Saved data entries
-- ==== Sys2Proof/Laws/PerInstr.lean ====
section
/-! SUPPORT. Family NoWord, one lemma per command: the table gives the command no bits, so no word spells it. -/

open Sys2Proof

/-- No word of any length decodes to the command. -/
def Sys2Proof.Laws.NoWord.Statement (i : Instr) : Prop := ∀ nbits w : Nat, decodeTableWord nbits w ≠ some i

### Description of the task
Among the entries, count how many lines hold the string "NoWord", then state only that number.

### Answer box
2